/-- Resolves one arrival if a row of R111's table does. -/
def resolveOne (s : State) (gid : Nat) (a : Arrival) : State :=
  match tget? s.groups gid with
  | none => s
  | some g =>
    let ms := membersOf s a gid
    let st := ms.map (standing s gid g.rdv a)
    if st.any (· = .broken) then
      let s1 := markDone s gid fun b => sameMeet a b && b.tid = a.tid
      xtDeliver s1 a.tid (xtSp a.i)
        (if a.active then (xtTok a.i (mkToken 0x09 0 a.off)).map (·, 0) else none)
    else if st.all (· = .matching) then
      let set := ms.filterMap fun m => g.rdv.find? fun b => sameMeet a b && b.mix = m
      let act := set.filter (·.active)
      let ftz := match s.env? a.tid with
        | some e => (s.ctx e.cx).ftz
        | none => false
      let s1 := markDone s gid fun b => sameMeet a b && set.any fun c => c.tid = b.tid
      let isCstr : Bool := match a.i with
        | .cstr _ => true
        | _ => false
      if isCstr then
        cstrRun (set.foldl (fun s b => if b.done || b.active then s else xtDeliver s b.tid (xtSp b.i) none) s1) gid act
      else
      (List.range set.length).foldl (fun s k =>
        match set[k]? with
        | none => s
        | some b =>
          if b.done then s
          else if b.active then
            let i := (act.takeWhile fun c => c.mix ≠ b.mix).length
            xtDeliver s b.tid (xtSp b.i) (xtResult ftz act i b)
          else xtDeliver s b.tid (xtSp b.i) none) s1
    else s

/-- Resolves what can be resolved at the meets of a core group: one pass over the arrivals that still wait. -/
def resolveMeets (s : State) (gid : Nat) : State :=
  match tget? s.groups gid with
  | none => s
  | some g =>
    let s1 := g.rdv.foldl (fun s a =>
      match (tget? s.groups gid).bind fun g => g.rdv.find? fun b => sameMeet a b && b.tid = a.tid with
      | some b => if b.done then s else resolveOne s gid b
      | none => s) s
    pruneArrivals s1 gid

/-! ## Arrival -/

/-- The captured parts of an arrival. -/
structure Captured where
  active : Bool
  keep : Bool := true
  keepTok : Option Word := none
  mask : SrcVal
  a : SrcVal := { words := [], tok := none }
  c : SrcVal := { words := [], tok := none }

/-- A predicate as a captured value. -/
def predVal (t : Thread) (p : BitVec 3) : SrcVal :=
  { words := [if (predAt t p).val then 1 else 0], tok := (predAt t p).tok }

/-- A thread arrives (R111), unless its mask lacks its own bit (R110) or is poisoned (R112). -/
def arrive (s : State) (e : Env) (i : Instr) (sp : Bool) (c : Captured) : Out :=
  let mix := mixOf e.t
  let m := c.mask.v64
  if c.mask.tok.isNone && m ≠ 0 && !m.getLsbD mix then
    if sp then .next (xtDeliver s e.tid sp (if c.active then (xtTok i (mkToken 0x09 0 e.t.pc.offset)).map (·, 0) else none))
    else .next (raise s e { cause := 15 })
  else
    let t1 := countArrival e.t e.t.pc.index e.t.pc.offset
    let num := arrivalsAt t1 e.t.pc.index e.t.pc.offset
    let a : Arrival :=
      { tid := e.tid, mix := mix, mate := mateOf e.t, index := e.t.pc.index, off := e.t.pc.offset, num := num, i := i
        active := c.active, mask := m, maskTok := c.mask.tok, a := c.a.v64, aTok := c.a.tok, c := c.c.v64, cTok := c.c.tok
        keep := c.keep, keepTok := c.keepTok, done := c.mask.tok.isSome }
    let s1 := (s.setThread e.tid (parkThread t1 (.rendezvous e.t.pc.offset num))).modGroup e.t.gid fun g => { g with rdv := g.rdv ++ [a] }
    let s2 := match c.mask.tok with
      | some tok => xtDeliver s1 e.tid sp (if c.active then (xtTok i tok).map (·, 0) else none)
      | none => s1
    .next (resolveMeets s2 e.t.gid)

/-- The common frame of the rendezvous instructions: guard, sources, arrival. `pa` and `pc` are captured predicates. DESIGN CHOICE (log
entry 82): a thread whose guard is poisoned under `sp` makes no arrival, neither active nor inactive, since R111 names only true and
false guards; and an inactive member whose mask register lies at or above n reads it as 0 without a trap, since R43 speaks of
executed instructions and R111 gives only R46's choices. -/
def rendezvous (s : State) (i : Instr) (h : Head) (a : Option SrcReq) (pa : Option (BitVec 3)) (mask : Src)
    (c : Option SrcReq) (pc : Option (BitVec 3)) (dsts : List DstReq) : Out :=
  match s.env? s.cur with
  | none => .fault .noThread
  | some e =>
    let mreq : SrcReq := { src := mask, words := 2 }
    if (predAt e.t h.pg).tok.isNone && !guardVal e.t h then
      -- an inactive member reads its mask only (R111)
      match emptyCheck e h mreq with
      | some p => prepOut s e 8 p
      | none => arrive s e i h.sp { active := false, mask := readSrc s e mreq }
    else
      withSrcs s h 8 (a.toList ++ [mreq] ++ c.toList) dsts fun s1 e vals gtok =>
        let va := match a with
          | some _ => vals.headD default
          | none => (pa.map (predVal e.t)).getD { words := [], tok := none }
        let vm := vals.getD a.toList.length default
        let vc := match c with
          | some _ => vals.getD (a.toList.length + 1) default
          | none => (pc.map (predVal e.t)).getD { words := [], tok := none }
        match gtok with
        | some g => .next (xtDeliver s1 e.tid h.sp ((xtTok i ((va.tok.or (vm.tok.or vc.tok)).getD g)).map (·, 0)))
        | none => arrive s1 e i h.sp { active := true, mask := vm, a := va, c := vc }
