-- ==== Sys2Proof/Machine/Lantern.lean ====
section
/-! DEFINITION. Lantern.lean: worlds, the tag store and the Lantern entries, and SMPG (R321 to R339). -/

namespace Sys2Proof.Machine

open Sys2Proof

/-! ## Grants and key words (R322, R323) -/

/-- A grant taken apart. -/
structure LGrant where
  ok : Bool
  age : Bool
  inv : Bool
  fill : Bool
  look : Bool
  tag : Nat
  world : Nat
  heap : Nat
deriving DecidableEq, Repr, Inhabited

def readGrant (w : BitVec 64) : LGrant :=
  { ok := w.getLsbD 63 && w.extractLsb' 53 6 = 0 && w.extractLsb' 36 5 = 0
    age := w.getLsbD 62, inv := w.getLsbD 61, fill := w.getLsbD 60, look := w.getLsbD 59
    tag := (w.extractLsb' 41 12).toNat, world := (w.extractLsb' 24 12).toNat, heap := (w.extractLsb' 0 24).toNat }

/-- A key word's fields. -/
def keyRev (k : Word) : Nat := (k.extractLsb' 16 16).toNat
def keyLevel (k : Word) : Nat := (k.extractLsb' 8 5).toNat
def keyOk (k : Word) : Bool := k.extractLsb' 13 3 = 0 && k.extractLsb' 6 2 = 0

/-- The grant of a handle, when nothing of R323 denies it. -/
def grantFor (s : State) (cx handle : Nat) (right : LGrant → Bool) : Option LGrant :=
  let g := readGrant ((s.ctx cx).grants.getD handle 0)
  match tget? s.worlds g.world with
  | some w => if g.ok && right g && w.live && g.tag = w.tag then some g else none
  | none => none

/-- The grant a key word names, when it resolves (R323). -/
def resolveKey (s : State) (cx : Nat) (k : Word) (right : LGrant → Bool) : Option LGrant :=
  if keyOk k then grantFor s cx (k.extractLsb' 0 6).toNat right else none

/-! ## The tag store (R324 to R328) -/

/-- Home die and set of a key (R324). -/
def lanternHome (world : Nat) (obj uv : Word) (level : Nat) : Nat × Nat :=
  let f : Word := obj ^^^ uv ^^^ (BitVec.ofNat 32 world <<< 20) ^^^ (BitVec.ofNat 32 level <<< 27)
  let g := f ^^^ (f >>> 13)
  ((g.extractLsb' 0 2).toNat, (g.extractLsb' 2 18).toNat)

/-- Whether an entry holds a key. -/
def LEntry.isKey (e : LEntry) (world : Nat) (obj uv : Word) (level : Nat) : Bool :=
  e.world = world && e.obj = obj && e.uv = uv && e.level = level

/-- The entry of a key. -/
def findKey (s : State) (world : Nat) (obj uv : Word) (level : Nat) : Option LEntry :=
  s.lantern.find? fun e => e.isKey world obj uv level

/-- The same place of the tag store. -/
def LEntry.sameWay (a b : LEntry) : Bool := a.die = b.die && a.set = b.set && a.way = b.way

/-- Takes an entry out; its slot joins its world's pending list (R328). -/
def dropEntry (s : State) (e : LEntry) : State :=
  let s1 := { s with lantern := s.lantern.filter fun x => !x.sameWay e }
  match tget? s1.worlds e.world with
  | some w => { s1 with worlds := tput s1.worlds e.world { w with pending := w.pending ++ [e.slot] } }
  | none => s1

/-- Replaces an entry. -/
def putEntry (s : State) (e : LEntry) : State := { s with lantern := s.lantern.filter (fun x => !x.sameWay e) ++ [e] }

/-- Slots of a world that entries hold. -/
def usedSlots (s : State) (world : Nat) : List Nat := (s.lantern.filter fun e => e.world = world).map (·.slot)

/-- Free slots of a world: neither held nor pending (R327, R328). -/
def freeCount (s : State) (world : Nat) : Nat :=
  match tget? s.worlds world with
  | some w => if w.live then w.nslot - (usedSlots s world).length - w.pending.length else 0
  | none => 0

/-- The lowest free slot. -/
def lowestFree (s : State) (world : Nat) : Option Nat :=
  match tget? s.worlds world with
  | none => none
  | some w =>
    let taken := usedSlots s world ++ w.pending
    ((List.range (taken.length + 1)).find? fun n => !taken.contains n).filter fun n => n < w.nslot

/-- The older of two entries, the lower way at the same age. -/
def olderWay (a b : LEntry) : LEntry := if a.age < b.age || (a.age = b.age && b.way < a.way) then b else a

/-- A way for a new entry, with the entry it replaces (R326). -/
def allocWay (s : State) (die set : Nat) : Option (Nat × Option LEntry) :=
  let here := s.lantern.filter fun e => e.die = die && e.set = set
  match (List.range 16).find? fun w => !here.any fun e => e.way = w with
  | some w => some (w, none)
  | none =>
    match here.filter (·.valid) with
    | [] => none
    | e :: es => let v := es.foldl olderWay e; some (v.way, some v)

/-- Records a miss queue holds (R329). -/
def missRoom : Nat := 4096

/-- Records of a world's miss queue that take room: those waiting, and those a thread has begun to pop (R130). -/
def missHeld (s : State) (world : Nat) : Nat :=
  let popping (p : Port) : Nat := match p.binding with
    | .miss w _ => if w = world then p.pops.length else 0
    | _ => 0
  ((tget? s.worlds world).map fun w => w.missq.length).getD 0 +
    s.groups.foldl (fun n g => g.2.ports.foldl (fun n p => n + popping p) n) 0

/-- What a lookup finds (R331). -/
inductive Look where
  | hit (rev slot : Nat)
  | inflight (rev slot : Nat)
  | miss (slot : Nat)
  | full

/-- One lookup at a key's home. -/
def lookup (s : State) (world : Nat) (obj uv : Word) (level rev : Nat) : State × Look :=
  let found := findKey s world obj uv level
  let w := (tget? s.worlds world).getD default
  let alloc (old : Option LEntry) (die set way : Nat) : State × Look :=
    match lowestFree s world with
    | none => (s, .full)
    | some slot =>
      if missRoom ≤ missHeld s world then (s, .full)
      else
        let s1 := match old with
          | some e => dropEntry s e
          | none => s
        let e : LEntry := { die := die, set := set, way := way, world := world, obj := obj, level := level, uv := uv
                            valid := false, rev := rev, age := 0, tag := w.tag, slot := slot, claim := none }
        let s2 := putEntry s1 e
        let w2 := (tget? s2.worlds world).getD w
        let rec0 : List Word := [obj, uv, BitVec.ofNat 32 (rev * 2 ^ 16 + level * 2 ^ 8), BitVec.ofNat 32 slot]
        ({ s2 with worlds := tput s2.worlds world { w2 with missq := w2.missq ++ [rec0] } }, .miss slot)
  match found with
  | some e =>
    if e.rev = rev then
      if e.valid then (putEntry s { e with age := 0 }, .hit e.rev e.slot) else (s, .inflight e.rev e.slot)
    else alloc (some e) e.die e.set e.way
  | none =>
    let h := lanternHome world obj uv level
    match allocWay s h.1 h.2 with
    | none => (s, .full)
    | some (way, old) => alloc old h.1 h.2 way

/-! ## LNLK (R331, R332) -/

/-- The rights of a heap (R323). -/
def kindLook : AKind := { entry := 0x41, code := 0 }

/-- The four destination words of a lookup (R331). -/
def lookWords (heap : Nat) (l : Look) : List Word :=
  let ref (slot : Nat) : List Word := valWords 2 (heap * 2 ^ 40 + 512 * slot)
  match l with
  | .hit rev slot => [0, BitVec.ofNat 32 rev] ++ ref slot
  | .inflight rev slot => [1, BitVec.ofNat 32 rev] ++ ref slot
  | .miss slot => [2, 0] ++ ref slot
  | .full => [3, 0, 0, 0]

/-- LNLK and LNLK.W. -/
def lookOut (s : State) (h : Head) (wait : Bool) (dst : Reg) (obj uv key : Src) : Out :=
  withSrcs s h 12 [{ src := obj }, { src := uv }, { src := key }] [{ reg := dst, words := 4 }] fun s1 e vals gtok =>
    let issue (s : State) (ws : List (Word × Bool)) : Out := .next (issueAcc s (e.refresh s) 12 0xE8 3 h.sp (xRegs dst 4) (.done ws))
    match gtok, resultTok vals gtok with
    | some _, some t => finishTok s1 e 12 dst 4 t
    | _, some t => issue s1 (poisonWords t 4)
    | _, none =>
      if captiveFull e.t then .next s
      else
        let deny (s : State) : Out :=
          if h.sp then issue s (List.replicate 4 (mkToken 0x10 6 e.t.pc.offset, true)) else issue s (cleanWords [4, 0, 0, 0])
        let ob := (vals.headD default).v32
        let v := (vals.getD 1 default).v32
        let k := (vals.getD 2 default).v32
        match resolveKey s1 e.cx k (·.look) with
        | none => deny s1
        | some g =>
          match bufferOf s1 e.cl e.cx g.heap with
          | (s2, .error m) =>
            if h.sp then issue s2 (List.replicate 4 (mkToken (missCode m) 6 e.t.pc.offset, true))
            else
              let s3 := (bufferOf s e.cl e.cx g.heap).1
              missOut s3 (e.refresh s3) { index := BitVec.ofNat 24 g.heap, offset := 0 } 0 kindRead 6 m
          | (s2, .ok raw) =>
            let w := (tget? s2.worlds g.world).getD default
            match checkEntry (s2.ctx e.cx) e.cx raw kindLook 0 (512 * w.nslot) with
            | .error _ => deny s2
            | .ok _ =>
              match lookup s2 g.world ob v (keyLevel k) (keyRev k) with
              | (s3, .inflight r slot) =>
                if wait then parkOut s ((s.env? e.tid).getD e) (.lnInflight g.world ob (keyLevel k) v (keyRev k))
                else issue s3 (cleanWords (lookWords g.heap (.inflight r slot)))
              | (s3, l) => issue s3 (cleanWords (lookWords g.heap l))

/-- LNLK (R331). -/
def execLnlk (h : Head) (dst : Reg) (obj uv key : Src) (s : State) : Out := lookOut s h false dst obj uv key

/-- LNLK.W (R332). -/
def execLnlkW (h : Head) (dst : Reg) (obj uv key : Src) (s : State) : Out := lookOut s h true dst obj uv key

/-! ## LNFIL, LNINV, LNAGE (R333, R335, R336) -/

/-- The frame of an entry that resolves a key word with a right: poison, denial, then `go`. -/
def lanternOut (s : State) (h : Head) (srcs : List Src) (dst : Reg) (dw : Nat) (key : List SrcVal → Word) (ok : Word → Bool)
    (right : LGrant → Bool) (go : State → Env → List SrcVal → LGrant → Out) : Out :=
  withSrcs s h 12 (srcs.map fun x => { src := x }) [{ reg := dst, words := dw }] fun s1 e vals gtok =>
    match resultTok vals gtok with
    | some t => finishTok s1 e 12 dst dw t
    | none =>
      match (if ok (key vals) then resolveKey s1 e.cx (key vals) right else none) with
      | none => if h.sp then finishTok s1 e 12 dst dw (mkToken 0x10 6 e.t.pc.offset) else .next (raiseFault s1 e 0x10 6)
      | some g => go s1 e vals g

/-- LNFIL: what follows its boundary is `fillTile` (R333). -/
def execLnfil (h : Head) (dst : Reg) (obj uv key : Src) (s : State) : Out :=
  lanternOut s h [obj, uv, key] dst 1 (fun v => (v.getD 2 default).v32) (fun _ => true) (·.fill) fun s e vals g =>
    endQuantumOut s e (.lnfil 12 dst g.world (vals.headD default).v32 (vals.getD 1 default).v32 (vals.getD 2 default).v32 [])

/-- The fill itself: 0, or 1 for a stale one. -/
def fillTile (s : State) (cx world : Nat) (obj uv key : Word) : State × Word :=
  match findKey s world obj uv (keyLevel key) with
  | some e =>
    if !e.valid && e.rev = keyRev key && (e.claim = none || e.claim = some cx) then
      (putEntry s { e with valid := true, age := 0, claim := none }, 0)
    else (s, 1)
  | none => (s, 1)

/-- LNINV.KEY: one home access (R335). -/
def execLninvKey (h : Head) (dst : Reg) (obj uv key : Src) (s : State) : Out :=
  lanternOut s h [obj, uv, key] dst 1 (fun v => (v.getD 2 default).v32) (fun _ => true) (·.inv) fun s e vals g =>
    let srcs : List SrcReq := [{ src := obj }, { src := uv }, { src := key }]
    let k := (vals.getD 2 default).v32
    match findKey s g.world (vals.headD default).v32 (vals.getD 1 default).v32 (keyLevel k) with
    | some x => let s1 := dropEntry s x; finishLand s1 (e.refresh s1) 12 srcs vals dst [(1, false)]
    | none => finishLand s e 12 srcs vals dst [(0, false)]

/-- The forms that walk the tag store. -/
def walkObj : Nat := 1
def walkRev : Nat := 2
def walkAge : Nat := 3
def walkEvict : Nat := 4

/-- LNINV.OBJ (R335). -/
def execLninvObj (h : Head) (dst : Reg) (obj key : Src) (s : State) : Out :=
  lanternOut s h [obj, key] dst 1 (fun v => (v.getD 1 default).v32) (fun _ => true) (·.inv) fun s e vals g =>
    parkOut s e (.lnWalk walkObj dst g.world g.heap (vals.headD default).v32 0 0 0 [] 0 0)

/-- LNINV.REV (R335). -/
def execLninvRev (h : Head) (dst : Reg) (obj key : Src) (s : State) : Out :=
  lanternOut s h [obj, key] dst 1 (fun v => (v.getD 1 default).v32) (fun _ => true) (·.inv) fun s e vals g =>
    parkOut s e (.lnWalk walkRev dst g.world g.heap (vals.headD default).v32 (keyRev (vals.getD 1 default).v32) 0 0 [] 0 0)

/-- LNAGE (R336). -/
def execLnage (h : Head) (dst : Reg) (key target : Src) (thr : BitVec 8) (s : State) : Out :=
  lanternOut s h [key, target] dst 2 (fun v => (v.headD default).v32) (fun k => keyRev k = 0 && keyLevel k = 0) (·.age) fun s e vals g =>
    match tget? s.worlds g.world with
    | none => .next s
    | some w =>
      if w.ageing then parkOut s e (.lnAge g.world)
      else
        let s1 := { s with worlds := tput s.worlds g.world { w with ageing := true } }
        parkOut s1 e (.lnWalk walkAge dst g.world g.heap 0 0 (vals.getD 1 default).v32.toNat thr.toNat w.pending 0 0)

/-! ## The walks, entry by entry -/

/-- An entry's place in the order of a walk. -/
def LEntry.place (e : LEntry) : Nat := (e.set * 16 + e.way) * 4 + e.die

/-- The first entry at or after a cursor that a walk selects. -/
def nextEntry (s : State) (cursor : Nat) (sel : LEntry → Bool) : Option LEntry :=
  (s.lantern.filter fun e => cursor ≤ e.place && sel e).foldl (fun r e => match r with
    | none => some e
    | some x => if e.place < x.place then some e else some x) none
·····
### Task instructions:
Search the entries for the string "toNat" and collect each line that has it.

### Exercise response:
    tag := (w.extractLsb' 41 12).toNat, world := (w.extractLsb' 24 12).toNat, heap := (w.extractLsb' 0 24).toNat }
def keyRev (k : Word) : Nat := (k.extractLsb' 16 16).toNat
def keyLevel (k : Word) : Nat := (k.extractLsb' 8 5).toNat
  if keyOk k then grantFor s cx (k.extractLsb' 0 6).toNat right else none
  ((g.extractLsb' 0 2).toNat, (g.extractLsb' 2 18).toNat)
        parkOut s1 e (.lnWalk walkAge dst g.world g.heap 0 0 (vals.getD 1 default).v32.toNat thr.toNat w.pending 0 0)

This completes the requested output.